(Data to use Opens)
-- ==== Sys2Proof/Machine/Ops.lean ====
section
/-! DEFINITION. The named operations over memory, registers, queues and the sequencer that the meanings share. -/

namespace Sys2Proof.Machine

/-- What an operation answers. -/
abbrev Out := Host.Outcome State Fault Refusal

/-! ### Conditions of an operation -/

/-- Go on if the condition holds, else the operation is refused (R10 "refuse"). -/
def require (c : Bool) (r : Refusal) (k : Out) : Out := if c then k else .refused r

/-- Go on unless there is a reason to refuse. -/
def unlessRefused (r : Option Refusal) (k : Out) : Out :=
  match r with
  | none => k
  | some e => .refused e

/-- Go on with the value, or fault where the array element was never written (R264). -/
def need {α : Type} (o : Option α) (f : Fault) (k : α → Out) : Out :=
  match o with
  | none => .fault f
  | some x => k x

/-! ### Bytes by index -/

/-- The byte listed at an index. -/
def cellGet (m : Cells) (a : Nat) : Option Byte :=
  match m with
  | [] => none
  | (k, b) :: rest => if k = a then some b else cellGet rest a

/-- List a byte at an index, keeping the indices rising. -/
def cellPut (m : Cells) (a : Nat) (b : Byte) : Cells :=
  match m with
  | [] => [(a, b)]
  | (k, c) :: rest =>
    if a < k then (a, b) :: (k, c) :: rest
    else if a = k then (a, b) :: rest
    else (k, c) :: cellPut rest a b

/-- List nothing at an index. -/
def cellDrop (m : Cells) (a : Nat) : Cells := m.filter (fun c => c.1 != a)

/-! ### `MEM` (R52) -/

/-- What a byte of `MEM` that is not listed reads as: DESIGN CHOICE (log 3). -/
def memUnlisted : Byte := 0x00#8

/-- `MemRead(a, 1)` (R10). -/
def memRead (m : Cells) (a : Nat) : Byte := (cellGet m a).getD memUnlisted

/-- `MemWrite(a, 1, b)` (R10), keeping the canonical form. -/
def memWrite (m : Cells) (a : Nat) (b : Byte) : Cells :=
  if b = memUnlisted then cellDrop m a else cellPut m a b

/-- `MemRead(a, n)`: the bytes in address order (R10). -/
def memReadRun (m : Cells) (a n : Nat) : List Byte := (List.range n).map (fun i => memRead m (a + i))

/-- `MemWrite(a, n, bs)` (R10). -/
def memWriteRun (m : Cells) (a : Nat) (bs : List Byte) : Cells :=
  match bs with
  | [] => m
  | b :: rest => memWriteRun (memWrite m a b) (a + 1) rest

/-- `PixRead(b, s, x, y)` (R72). -/
def pixRead (m : Cells) (b s x y : Nat) : Nibble := nibbleOf (memRead m (b + y * s + x / 2)) x

/-- `PixWrite(b, s, x, y, v)`, the host's accessor; no operation calls it (R72). -/
def pixWrite (m : Cells) (b s x y : Nat) (v : Nibble) : Cells :=
  let a := b + y * s + x / 2
  let old := memRead m a
  memWrite m a (if x % 2 = 0 then v ++ lo4 old else hi4 old ++ v)

/-- `MonoRead(b, s, x, y)` (R229). -/
def monoRead (m : Cells) (b s x y : Nat) : Bool := (memRead m (b + y * s + x / 8)).getLsbD (7 - x % 8)

/-- The canonical form of `MEM`: addresses strictly rising and inside 32 bits, no byte equal to an unlisted
one. -/
abbrev Memory.wf (m : Cells) : Prop :=
  (m.map Prod.fst).Pairwise (· < ·) ∧ ∀ c ∈ m, c.2 ≠ memUnlisted ∧ c.1 < 2 ^ 32

/-! ### Buffers of an operation in `MEM` -/

/-- A run of bytes in `MEM`. -/
structure Span where
  base : Nat
  len : Nat
  deriving DecidableEq, Repr

/-- The run holds the address. -/
def spanHas (p : Span) (a : Nat) : Bool := decide (p.base ≤ a) && decide (a < p.base + p.len)

/-- Two runs have a byte in common. -/
def spansOverlap (p q : Span) : Bool :=
  decide (0 < p.len) && decide (0 < q.len) && decide (p.base < q.base + q.len) &&
    decide (q.base < p.base + p.len)

/-- The run lies in the 32-bit address space (R88). -/
def spanInRange (p : Span) : Bool := decide (p.len = 0) || decide (p.base + p.len ≤ 2 ^ 32)

/-- The platform populates the run: from `base` on, range by range (R88; log 4). `fuel` bounds the number of
ranges it may take. -/
def coveredFrom (ranges : List (Nat × Nat)) (fuel base stop : Nat) : Bool :=
  match fuel with
  | 0 => decide (stop ≤ base)
  | n + 1 =>
    decide (stop ≤ base) ||
      (match ranges.find? (fun r => decide (r.1 ≤ base) && decide (base < r.1 + r.2)) with
       | none => false
       | some r => coveredFrom ranges n (r.1 + r.2) stop)

/-- Every byte of the run is populated (R88). -/
def spanPopulated (c : Config) (p : Span) : Bool :=
  coveredFrom c.populated c.populated.length p.base (p.base + p.len)

/-- The bytes of the selected waveform: `64 * PHASE_COUNT` from `WF_BASE` (R75). -/
def waveformSpan (s : State) : Span := { base := s.operands.wfBase.toNat, len := 64 * s.phaseCount.toNat }

/-- Why an operation that reads the runs `reads` and writes the runs `writes` is not admitted: a byte beyond
`2^32 - 1`, or one not populated (R88). -/
def bufferRefusal (s : State) (reads writes : List Span) : Option Refusal :=
  if (reads ++ writes).all spanInRange then
    if (reads ++ writes).all (spanPopulated s.cfg) then none else some .unpopulated
  else some .bufferOutOfRange

/-- Why an operation with input and output buffers is not admitted: R88 as above, or an output buffer overlapping
an input buffer, or a buffer overlapping the waveform bytes (R87; log 13). Two input buffers may overlap
(95 S2). -/
def twoBufferRefusal (s : State) (reads writes : List Span) : Option Refusal :=
  if writes.any (fun w => reads.any (spansOverlap w)) ||
      (reads ++ writes).any (spansOverlap (waveformSpan s)) then some .bufferOverlap
  else bufferRefusal s reads writes

/-! ### The `LUT` (R40) -/

/-- `LUT[i]`; `none` where it was never written since reset. -/
def lutRead (lut : Cells) (i : Nat) : Option Byte := cellGet lut i

/-- The bytes `f 0 .. f (size-1)` listed at their indices; `n` counts down what is left. -/
def lutTable (size : Nat) (f : Nat → Byte) : Nat → Cells
  | 0 => []
  | n + 1 => (size - (n + 1), f (size - (n + 1))) :: lutTable size f n

/-- `LUT[i] <- f i` for `i < size`; the rest is unchanged (R40). -/
def lutLoad (lut : Cells) (size : Nat) (f : Nat → Byte) : Cells :=
  lutTable size f size ++ lut.filter (fun c => decide (size ≤ c.1))

/-- The canonical form of the `LUT`: indices strictly rising and below 65536. -/
abbrev Lut.wf (lut : Cells) : Prop :=
  (lut.map Prod.fst).Pairwise (· < ·) ∧ ∀ c ∈ lut, c.1 < 65536

/-! ### Lanes and result registers -/

/-- The lane a unit number names; `none` from `NLANES` on (R110). -/
def laneOf (unit : BitVec 8) : Option Lane :=
  if unit = 0#8 then some .zero else if unit = 1#8 then some .one else none

/-- The number of a lane. -/
def laneNum : Lane → Nat
  | .zero => 0
  | .one => 1

/-- The unit number of a lane. -/
def laneUnit : Lane → BitVec 8
  | .zero => 0#8
  | .one => 1#8

/-- The lane's own port (R36). -/
def lanePort : Lane → Port
  | .zero => .lane0
  | .one => .lane1

/-- The lane's state. -/
def getLane (l : Lane) (s : State) : LaneState :=
  match l with
  | .zero => s.lane0
  | .one => s.lane1

/-- Write the lane's state. -/
def setLane (l : Lane) (x : LaneState) (s : State) : State :=
  match l with
  | .zero => { s with lane0 := x }
  | .one => { s with lane1 := x }

/-- Queue `q`. -/
def getQueue (q : Lane) (s : State) : Queue := (getLane q s).queue

/-- Write queue `q`. -/
def setQueue (q : Lane) (x : Queue) (s : State) : State := setLane q { getLane q s with queue := x } s

/-- `RES(p)` (R23). -/
def getRes (p : Port) (s : State) : Word :=
  match p with
  | .host => s.resHost
  | .lane0 => s.lane0.res
  | .lane1 => s.lane1.res
  | .feeder => s.resFeeder

/-- `RES(p) <- v` (R10, R23). -/
def setRes (p : Port) (v : Word) (s : State) : State :=
  match p with
  | .host => { s with resHost := v }
  | .lane0 => { s with lane0 := { s.lane0 with res := v } }
  | .lane1 => { s with lane1 := { s.lane1 with res := v } }
  | .feeder => { s with resFeeder := v }

/-- `RES(a) <- v` for the agent `a` that issued the operation (R10). -/
def result (v : Word) (s : State) : State := setRes s.issuer v s

/-! ### Who may issue what, and when (R120) -/

/-- The issuing port is a lane whose `FETCH` is in progress (R224). -/
def issuerHeld (s : State) : Bool :=
  match s.issuer with
  | .lane0 => s.lane0.busy
  | .lane1 => s.lane1.busy
  | _ => false

/-- Go on where the port may issue the operation and its `FETCH` is not in progress (R120, R224, R266(a)). -/
def onPorts (ports : List Port) (s : State) (k : Out) : Out :=
  require (ports.contains s.issuer) .portNotAllowed (require (!issuerHeld s) .laneBusy k)

/-- Go on where moreover the sequencer is in the state the operation needs (R120). -/
def allowed (ports : List Port) (seq : Seq) (s : State) (k : Out) : Out :=
  onPorts ports s (require (s.seq == seq) .seqNotAllowed k)

/-- Go on with the lane a unit number names; `UNIT >= NLANES` is a reserved word (R119). -/
def withUnit (unit : BitVec 8) (k : Lane → Out) : Out :=
  match laneOf unit with
  | some l => k l
  | none => .refused (.reservedCommand .unitOutOfRange)

/-! ### Errors (R260 to R267): the block's only exceptional event, a sticky flag -/

/-- `ERROR <- ERROR | v`: what "taking an error" is in this block; nothing is saved and control goes nowhere
(R262, R267). There is no return from it (R268). -/
def flagError (v : Word) (s : State) : State := { s with error := s.error ||| v }

/-! ### One producer and one consumer per queue (R307; log 15) -/

/-- The issuing port becomes queue `q`'s producer, unless another port is. -/
def asProducer (q : Lane) (s : State) (k : State → Out) : Out :=
  match (getQueue q s).producer with
  | none => k (setQueue q { getQueue q s with producer := some s.issuer } s)
  | some p => require (p == s.issuer) .twoProducers (k s)

/-- The issuing port becomes queue `q`'s consumer, unless another port is. -/
def asConsumer (q : Lane) (s : State) (k : State → Out) : Out :=
  match (getQueue q s).consumer with
  | none => k (setQueue q { getQueue q s with consumer := some s.issuer } s)
  | some p => require (p == s.issuer) .twoConsumers (k s)

/-! ### Line Queue actions (44_line_queue.md) -/

/-- The next index round the ring (R211). -/
def nextIndex (c : Config) (i : Nat) : Nat := (i + 1) % c.qcap

/-- `SLOT[q][s]`; `none` where never written. -/
def slotRead (x : Queue) (i : Nat) : Option Row := (x.slots[i]?).join

/-- `SLOT[q][Qq_CUR] <- row`: the producer writes only at `current` (R90). -/
def putCurrent (row : Row) (x : Queue) : Queue := { x with slots := x.slots.set x.cur (some row) }

/-- `Qq_CUR <- (Qq_CUR + 1) mod QCAP` (R203). -/
def advanceCur (c : Config) (x : Queue) : Queue := { x with cur := nextIndex c x.cur }

/-- `Qq_LAST <- (Qq_LAST + 1) mod QCAP` (R204). -/
def advanceLast (c : Config) (x : Queue) : Queue := { x with last := nextIndex c x.last }

/-- Both indices and both views 0, slots not cleared (R205); whoever produces or consumes next may (R307). -/
def emptyQueue (x : Queue) : Queue :=
  { x with
    cur := 0, last := 0, curView := 0, lastView := 0, producer := none, consumer := none, midSequence := false }

/-! ### The phase advance (R240) -/

/-- `TryAdvance()`: the state after it, and the value it returns. -/
def tryAdvance (s : State) : State × Word :=
  if s.seq = .transmitting ∧ s.fdone = true ∧ s.lane0.done = true ∧ s.lane1.done = true then
    if s.error ≠ 0#32 then ({ s with seq := .done }, 2#32)
    else if s.phase.toNat + 1 < s.phaseCount.toNat then
      ({ s with phase := s.phase + 1#32, seq := .preparing }, 1#32)
    else ({ s with seq := .done }, 2#32)
  else (s, 0#32)

end Sys2Proof.Machine
end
(Data to use Closes)
**Task to carry out**
Would you print exactly and only the lines of the material above that run from the line with "def memWrite (m" through the line with "def monoRead (m", both included?

**Response to the exercise**
def memWrite (m : Cells) (a : Nat) (b : Byte) : Cells :=
  if b = memUnlisted then cellDrop m a else cellPut m a b

/-- `MemRead(a, n)`: the bytes in address order (R10). -/
def memReadRun (m : Cells) (a n : Nat) : List Byte := (List.range n).map (fun i => memRead m (a + i))

/-- `MemWrite(a, n, bs)` (R10). -/
def memWriteRun (m : Cells) (a : Nat) (bs : List Byte) : Cells :=
  match bs with
  | [] => m
  | b :: rest => memWriteRun (memWrite m a b) (a + 1) rest

/-- `PixRead(b, s, x, y)` (R72). -/
def pixRead (m : Cells) (b s x y : Nat) : Nibble := nibbleOf (memRead m (b + y * s + x / 2)) x

/-- `PixWrite(b, s, x, y, v)`, the host's accessor; no operation calls it (R72). -/
def pixWrite (m : Cells) (b s x y : Nat) (v : Nibble) : Cells :=
  let a := b + y * s + x / 2
  let old := memRead m a
  memWrite m a (if x % 2 = 0 then v ++ lo4 old else hi4 old ++ v)

/-- `MonoRead(b, s, x, y)` (R229). -/
def monoRead (m : Cells) (b s x y : Nat) : Bool := (memRead m (b + y * s + x / 8)).getLsbD (7 - x % 8)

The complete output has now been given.